En términos de confianza, el daño es aún más profundo. Cuando los ciudadanos perciben que las instituciones no actúan con integridad, esa desconfianza se propaga a otros ámbitos, dificultando la colaboración y debilitando el tejido social que sostiene nuestra democracia.
Un sistema robusto de prevención no se construye solo con sanciones o querellas; necesita una estrategia proactiva que integre capacitación, tecnología y una fuerte cultura organizacional.
La capacitación y la concientización son claves. Tanto en el sector público como privado, es fundamental que las personas entiendan qué es la corrupción, cómo se manifiesta y cómo prevenirla. Esto no solo aplica a los altos mandos, sino también a los equipos operativos, quienes muchas veces están en contacto directo con los procesos más críticos.
Por otro lado, la tecnología tiene un rol protagónico. Herramientas como plataformas de monitoreo, análisis de datos y sistemas de alerta temprana permiten detectar irregularidades antes de que escalen. Hemos visto cómo el uso estratégico de estas soluciones puede marcar la diferencia, fortaleciendo los controles internos y promoviendo la transparencia en todos los niveles.

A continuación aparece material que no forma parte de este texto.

-- ==== Sys2Proof/Safety.lean ====
section
/-! DEFINITION. What counts as a good state, in the terms the statements use: the invariants of the rings (10_state.md R64,
R65, R73, 40_ring.md R204, 20_memory.md R119, 42_receive.md R307), of handle ownership (00_scope.md R33), of the event gate
(70_reset_and_hazards.md R476), of the multicast table (44_multicast.md R360), and the canonical forms. -/

namespace Sys2Proof.Machine

/-- A ring size CFG can build: a power of two, 1 to 32768 (R9, R66). -/
abbrev IsRingSize (n : Nat) : Prop := ∃ e ≤ 15, n = 2 ^ e

/-- The sparse data are in canonical form: buffer memory, written arguments and spans with strictly rising keys, no span of
0 listed, the free set strictly rising without the id 0, and the Frame Router's handles strictly rising. -/
structure Canonical (s : State) : Prop where
  data : Memory.wf s.buf.data
  args : Store.wf s.args
  span : Store.wf s.buf.span
  noZeroSpan : ∀ e ∈ s.buf.span, e.2 ≠ 0#16
  pool : HandleSet.wf s.env.pool
  router : HandleSet.rising s.env.router

/-- The filter bit of a bucket is set if and only if its count is above 0 (R360). -/
def FilterMatchesCounts (s : State) : Prop := ∀ b : BitVec 6, s.mc.filterBit b = true ↔ 0 < (s.mc.countOf b).toNat

/-- An event is pending only while the worker is signalled (R476). -/
def EventsSignalled (s : State) : Prop := s.irq.evt ≠ 0#2 → s.irq.sig = true

/-- Exactly the last slot of each ring has its wrap bit (R65). -/
def WrapAtEnd (s : State) : Prop :=
  (∀ p < s.nTx, (s.txAt p).wrap = decide (p + 1 = s.nTx)) ∧ (∀ p < s.nRx, (s.rxAt p).wrap = decide (p + 1 = s.nRx))

/-- The handles of the Pending Frame Chain that are not back in a slot: during a recycle the first `f` are (R288). -/
def State.chainHeld (s : State) : List Handle :=
  match s.port.w with
  | .pollRecycle _ f => s.rx.chain.drop f
  | _ => s.rx.chain

/-- Every handle that lies in the free set, a slot, the Receive Assembler or the Frame Router's hands, once for each place. -/
def State.placedHandles (s : State) : List Handle :=
  s.env.pool ++ (s.tx.slots.map TxSlot.buf).filter (· ≠ 0#32) ++ (s.rx.slots.map RxSlot.buf).filter (· ≠ 0#32) ++
    s.chainHeld ++ s.port.w.fresh ++ s.env.router

/-- Who can own a handle (R33). -/
inductive Owner where
  | provider
  | slot
  | assembler
  | router
  | caller
  deriving DecidableEq, Repr

/-- `h` belongs to this owner (R33, 41_transmit.md R236): to the slot it lies in, but that a handle of a running TX_SEND is the
caller's until the command returns OK; to the Receive Assembler in `rx.chain` and while W refills a frame; and to a caller when it
lies in no place (assumption 9). -/
def State.owns (s : State) (h : Handle) : Owner → Prop
  | .provider => h ∈ s.env.pool
  | .slot => (h ∈ s.tx.slots.map TxSlot.buf ∧ h ∉ s.sending) ∨ h ∈ s.rx.slots.map RxSlot.buf
  | .assembler => h ∈ s.chainHeld ∨ h ∈ s.port.w.fresh
  | .router => h ∈ s.env.router
  | .caller => h ∈ s.sending ∨ h ∉ s.placedHandles

/-- No handle is in two places, and those of a running TX_SEND lie in TX slots, so that every real handle has one owner (R33). -/
structure HandlesExclusive (s : State) : Prop where
  placed : s.placedHandles.Nodup
  sending : ∀ h ∈ s.sending, h ≠ 0#32 ∧ h ∈ s.tx.slots.map TxSlot.buf

/-- How many slots a running TX_SEND has filled and not yet counted in `tx.in_use`. -/
def WState.filled : WState → Nat
  | .txCommit k _ => k
  | _ => 0

/-- Fragment `q` of a running TX_SEND has its ownership bit written: the commit runs from the last fragment down to the
first, and `i` is the next to be written (R232). -/
def WState.committed : WState → Nat → Bool
  | .txCommit _ i, q => decide (i < q)
  | _, _ => false

/-- The slot `j` places after `tx.release`. -/
def State.txFromRelease (s : State) (j : Nat) : TxSlot := s.txAt (ringPos s.nTx s.tx.release j)

/-- The TX ring is sound with `d` slots released by TXD and not yet reclaimed (R204, R119, R262). From `tx.release` on lie
`d` completed slots, then the slots owned by TXD up to `tx.in_use`, then the slots a running TX_SEND has filled, then free
slots; TXD stands after the completed ones, at a frame boundary unless it is completing a frame. -/
structure TxSound (s : State) (d : Nat) : Prop where
  size : IsRingSize s.nTx
  release_lt : s.tx.release.toNat < s.nTx
  current_eq : s.tx.current.toNat = ringPos s.nTx s.tx.release s.tx.inUse.toNat
  room : s.tx.inUse.toNat + s.port.w.filled ≤ s.nTx
  done_le : d ≤ s.tx.inUse.toNat
  idx_eq : s.txd.idx.toNat = ringPos s.nTx s.tx.release d
  done_slots : ∀ j < d, (s.txFromRelease j).buf ≠ 0#32 ∧ (s.txFromRelease j).owned = false
  sent_slots : ∀ j, d ≤ j → j < s.tx.inUse.toNat → (s.txFromRelease j).buf ≠ 0#32 ∧ (s.txFromRelease j).owned = true
  filled_slots : ∀ q < s.port.w.filled,
    (s.txFromRelease (s.tx.inUse.toNat + q)).buf ≠ 0#32 ∧
    (s.txFromRelease (s.tx.inUse.toNat + q)).owned = s.port.w.committed q ∧
    (s.txFromRelease (s.tx.inUse.toNat + q)).last = decide (q + 1 = s.port.w.filled)
  free_slots : ∀ j, s.tx.inUse.toNat + s.port.w.filled ≤ j → j < s.nTx → (s.txFromRelease j).isFree = true
  last_closed : d < s.tx.inUse.toNat → (s.txFromRelease (s.tx.inUse.toNat - 1)).last = true
  completing : s.txd.state = .completing →
    0 < s.txd.left.toNat ∧ d + s.txd.left.toNat ≤ s.tx.inUse.toNat ∧
    (s.txFromRelease (d + s.txd.left.toNat - 1)).last = true
  commit_lt : ∀ k i, s.port.w = .txCommit k i → i < k
  visits_le : ∀ more count, s.port.w = .reclaim more count → more < s.tx.inUse.toNat

/-- W is inside a TX_SEND. -/
def WState.inSend : WState → Bool
  | .txCommit _ _ | .txDoorbell _ => true
  | .idle | .stopped | .reclaim _ _ | .pollVisit _ | .pollRearm _ _ _ _ | .pollRecycle _ _ => false

/-- W is inside a TX_RECLAIM. -/
def WState.inReclaim : WState → Bool
  | .reclaim _ _ => true
  | .idle | .stopped | .txCommit _ _ | .txDoorbell _ | .pollVisit _ | .pollRearm _ _ _ _ | .pollRecycle _ _ => false

/-- W is inside an RX_POLL. -/
def WState.inPoll : WState → Bool
  | .pollVisit _ | .pollRearm _ _ _ _ | .pollRecycle _ _ => true
  | .idle | .stopped | .txCommit _ _ | .txDoorbell _ | .reclaim _ _ => false

/-- `t` follows `s` by a step of TX_SEND: its first step, or a further step of W (41_transmit.md R230). -/
def SendStep (s t : State) : Prop :=
  (∃ k, exec (.txSend k) s = .next t) ∨ s.port.w.inSend = true ∧ t = s.workerStep

/-- `t` follows `s` by a step of TX_RECLAIM: its first step, or a further step of W (41_transmit.md R240). -/
def ReclaimStep (s t : State) : Prop :=
  exec .txReclaim s = .next t ∨ s.port.w.inReclaim = true ∧ t = s.workerStep

/-- `t` follows `s` by a step of RX_POLL: its first step, or a further step of W (42_receive.md R280). -/
def PollStep (s t : State) : Prop :=
  exec .rxPoll s = .next t ∨ s.port.w.inPoll = true ∧ t = s.workerStep

/-- No worker command that needs a configured block runs. -/
def WState.outside : WState → Bool
  | .idle | .stopped => true
  | .txCommit _ _ | .txDoorbell _ | .reclaim _ _ | .pollVisit _ | .pollRearm _ _ _ _ | .pollRecycle _ _ => false

/-- The TX ring invariant: before CFG there is no ring, and afterwards the ring is sound. -/
def TxRingOk (s : State) : Prop :=
  if s.cfg.configured then ∃ d, TxSound s d
  else s.tx.slots = [] ∧ s.txd.state = .idle ∧ s.port.w.outside = true

/-- TXD is awake: while it is IDLE no slot waits for it, but between the last ownership write of a TX_SEND and its doorbell
(41_transmit.md R233, R268). -/
def TxdAwake (s : State) : Prop :=
  s.cfg.configured = true → s.txd.state = .idle → (∀ k, s.port.w ≠ .txDoorbell k) →
    (s.txAt (ringPos s.nTx s.txd.idx 0)).owned = false

/-- How many slots of the Pending Frame Chain hold no buffer: during a refill the first `f` are armed again (R285, R288). -/
def State.emptySlots (s : State) : Nat :=
  match s.port.w with
  | .pollRearm _ f _ _ => s.rx.chain.length - f
  | .pollRecycle _ f => s.rx.chain.length - f
  | _ => s.rx.chain.length

/-- How many fragments of a frame not yet complete the chain holds: none while a complete frame is refilled. -/
def State.openFragments (s : State) : Nat :=
  match s.port.w with
  | .pollRearm _ _ _ _ => 0
  | .pollRecycle _ _ => 0
  | _ => s.rx.chain.length

/-- How many fragments of the frame RXD is writing it has written. -/
def Rxd.written (r : Rxd) : Nat := if r.frame.isSome then r.frag.toNat else 0

/-- The slots RXD wrote and RX_POLL has not visited make up frames: after `p` fragments of the open frame, each EOF slot
carries a length that fits its frame's fragments, and what is left over is what RXD has written of its current frame
(R283, R303). -/
def FramesFit (s : State) : Nat → List RxSlot → Prop
  | p, [] => p = s.rxd.written
  | p, d :: ds => if d.eof then s.lengthFits (p + 1) d.len = true ∧ FramesFit s 0 ds else FramesFit s (p + 1) ds

/-- The slot `j` places after `rx.current`. -/
def State.rxFromCurrent (s : State) (j : Nat) : RxSlot := s.rxAt (ringPos s.nRx s.rx.current j)

/-- The RX ring is sound with `a` slots written by RXD and not yet visited (R64, R73, R299, R305, R307). From `rx.current`
on lie `a` written slots, then armed slots, then the empty slots of the chain; RXD stands at the first armed slot, and its
frame fits the armed slots. -/
structure RxSound (s : State) (a : Nat) : Prop where
  size : IsRingSize s.nRx
  cap_pos : 0 < s.cfg.cap.toNat
  current_lt : s.rx.current.toNat < s.nRx
  idx_eq : s.rxd.idx.toNat = ringPos s.nRx s.rx.current a
  room : s.emptySlots + a ≤ s.nRx
  written_slots : ∀ j < a, (s.rxFromCurrent j).buf ≠ 0#32 ∧ (s.rxFromCurrent j).owned = false
  armed_slots : ∀ j, a ≤ j → j + s.emptySlots < s.nRx →
    (s.rxFromCurrent j).buf ≠ 0#32 ∧ (s.rxFromCurrent j).owned = true
  empty_slots : ∀ j, j < s.nRx → s.nRx ≤ j + s.emptySlots →
    (s.rxFromCurrent j).buf = 0#32 ∧ (s.rxFromCurrent j).owned = false
  chain_first : s.rx.chain ≠ [] → s.rx.current.toNat = ringPos s.nRx s.rx.chainFirst s.rx.chain.length
  chain_le : s.rx.chain.length ≤ s.nRx
  chain_bufs : ∀ h ∈ s.rx.chain, h ≠ 0#32
  pool_bufs : ∀ h ∈ s.env.pool, h ≠ 0#32
  frames : FramesFit s s.openFragments ((List.range a).map s.rxFromCurrent)
  taken : ∀ frame, s.rxd.frame = some frame →
    s.rxd.m.toNat = fragmentCount frame.length s.cfg.cap.toNat ∧ 0 < frame.length ∧ frame.length ≤ 65535 ∧
    s.rxd.frag.toNat < s.rxd.m.toNat ∧ s.rxd.m.toNat - s.rxd.frag.toNat + a + s.emptySlots ≤ s.nRx ∧
    s.rxd.m.toNat ≤ s.nRx
  rearm : ∀ delivered f fresh len, s.port.w = .pollRearm delivered f fresh len →
    f < s.rx.chain.length ∧ fresh.length = s.rx.chain.length - f ∧ ∀ h ∈ fresh, h ≠ 0#32
  recycle : ∀ delivered f, s.port.w = .pollRecycle delivered f → f < s.rx.chain.length

/-- The RX ring invariant: before CFG there is no ring, and afterwards the ring is sound. -/
def RxRingOk (s : State) : Prop :=
  if s.cfg.configured then ∃ a, RxSound s a
  else s.rx.slots = [] ∧ s.rx.chain = [] ∧ s.rxd.frame = none ∧ s.port.w.outside = true ∧ ∀ h ∈ s.env.pool, h ≠ 0#32

/-! ### The conditions and parts that the statements share -/

/-- The worker port takes commands: no fault, and no command runs (R52, R410). -/
abbrev State.Accepting (s : State) : Prop := s.halted = false ∧ s.busy = false

/-- The worker port takes commands and the block is configured (R402). -/
abbrev State.Ready (s : State) : Prop := s.halted = false ∧ s.busy = false ∧ s.cfg.configured = true

/-- A DMA agent may step: configured and no fault (R260, R300). -/
abbrev State.DmaEnabled (s : State) : Prop := s.halted = false ∧ s.cfg.configured = true

/-- The bytes of buffer memory are those of another state (the frame of a step that stores nothing there). -/
def State.SameBytes (t s : State) : Prop := ∀ a, Memory.read t.buf.data a = Memory.read s.buf.data a

/-- The slot that began the frame RX_POLL is assembling, or will begin it (R281). -/
def State.frameFirst (s : State) : Index := if s.rx.chain.isEmpty then s.rx.current else s.rx.chainFirst

/-- The handles of the next `k` slots RX_POLL visits. -/
def State.nextHandles (s : State) (k : Nat) : List Handle := (List.range k).map fun j => (s.rxFromCurrent j).buf

/-- The next `k` slots RX_POLL visits complete a frame of length `len`: all are software-owned with a buffer, the last and
only the last ends a frame, and with the open chain they make at most a ring of fragments that the length fits (R280, R283). -/
structure FrameReady (s : State) (k : Nat) (len : BitVec 16) : Prop where
  size : IsRingSize s.nRx
  current_lt : s.rx.current.toNat < s.nRx
  chain_first : s.rx.chain ≠ [] → s.rx.current.toNat = ringPos s.nRx s.rx.chainFirst s.rx.chain.length
  k_pos : 0 < k
  k_le : s.rx.chain.length + k ≤ s.nRx
  slots : ∀ j < k, (s.rxFromCurrent j).owned = false ∧ (s.rxFromCurrent j).buf ≠ 0#32 ∧
    (s.rxFromCurrent j).eof = decide (j + 1 = k)
  len_eq : (s.rxFromCurrent (k - 1)).len = len
  len_gt : (s.rx.chain.length + k - 1) * s.cfg.cap.toNat < len.toNat
  len_le : len.toNat ≤ (s.rx.chain.length + k) * s.cfg.cap.toNat

/-- Every slot but those of the `k` fragments from `first` on is the same in two states. -/
def OtherRxSlotsSame (t s : State) (first : Index) (k : Nat) : Prop :=
  ∀ p, (∀ f < k, p ≠ ringPos s.nRx first f) → t.rxAt p = s.rxAt p

/-- Every TX slot but those of the `k` places from `first` on is the same in two states. -/
def OtherTxSlotsSame (t s : State) (first : Index) (k : Nat) : Prop :=
  ∀ p, (∀ j < k, p ≠ ringPos s.nTx first j) → t.txAt p = s.txAt p

/-- The offsets below 0x2000 that the map of 10_state.md R42 does not list. -/
abbrev Unlisted (off : Nat) : Prop := (0x078 ≤ off ∧ off < 0x100) ∨ (0x140 ≤ off ∧ off < 0x1000)

/-- The registers of R42 that read as one field of the state, zero-extended, each at its offset; CMD, TX_DOORBELL and INTCMD
read 0. -/
def State.simpleRegisters (s : State) : List (Nat × Word) :=
  [(0x000, 0#32), (0x004, s.port.result.setWidth 32), (0x008, s.port.value), (0x010, s.halt.fault.setWidth 32),
   (0x014, s.irq.isr.setWidth 32), (0x018, s.irq.evt.setWidth 32), (0x01C, if s.irq.sig then 1#32 else 0#32),
   (0x020, 0#32), (0x024, 0#32), (0x028, s.irq.intResult.setWidth 32), (0x034, s.ctr.rxDrop), (0x038, s.ctr.rxOvf),
   (0x03C, s.halt.faultSlot.setWidth 32), (0x040, s.tx.current.setWidth 32), (0x044, s.tx.release.setWidth 32),
   (0x048, s.tx.inUse.setWidth 32), (0x04C, s.txd.idx.setWidth 32), (0x050, s.rx.current.setWidth 32),
   (0x054, s.rx.chainFirst.setWidth 32), (0x058, BitVec.ofNat 32 (s.rx.chain.length % 2 ^ 17)),
   (0x05C, s.rxd.idx.setWidth 32), (0x064, s.cfg.cap.setWidth 32), (0x068, s.cfg.linkAddr.extractLsb' 0 32),
   (0x06C, (s.cfg.linkAddr.extractLsb' 32 16).setWidth 32), (0x070, s.cfg.txRingBase), (0x074, s.cfg.rxRingBase)]

/-- The registers that a command returns with: RESULT the code, VALUE, and BUSY 0 (00_scope.md R15). -/
def returned (code : ResultCode) (value : Word) : WorkerPort := { result := code.bits, value := value, w := .idle }

end Sys2Proof.Machine
end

No podemos seguir esperando soluciones reactivas. Es urgente avanzar hacia una cultura de cumplimiento donde la integridad sea el eje central, no solo en términos legales, sino como un principio rector para el desarrollo. Las leyes y normativas son esenciales, pero deben ir acompañadas de una voluntad política y social para transformar la manera en que operan nuestras instituciones.
El caso de las fundaciones no es un incidente aislado, sino un llamado de atención. Es hora de que asumamos la anticorrupción como una prioridad nacional, entendiendo que lo que está en juego no es solo la ética del presente, sino el futuro de nuestras comunidades y nuestra capacidad para construir un país más justo y equitativo.
La pregunta no es si podemos actuar, sino cuándo lo haremos. Y la respuesta debe ser ahora.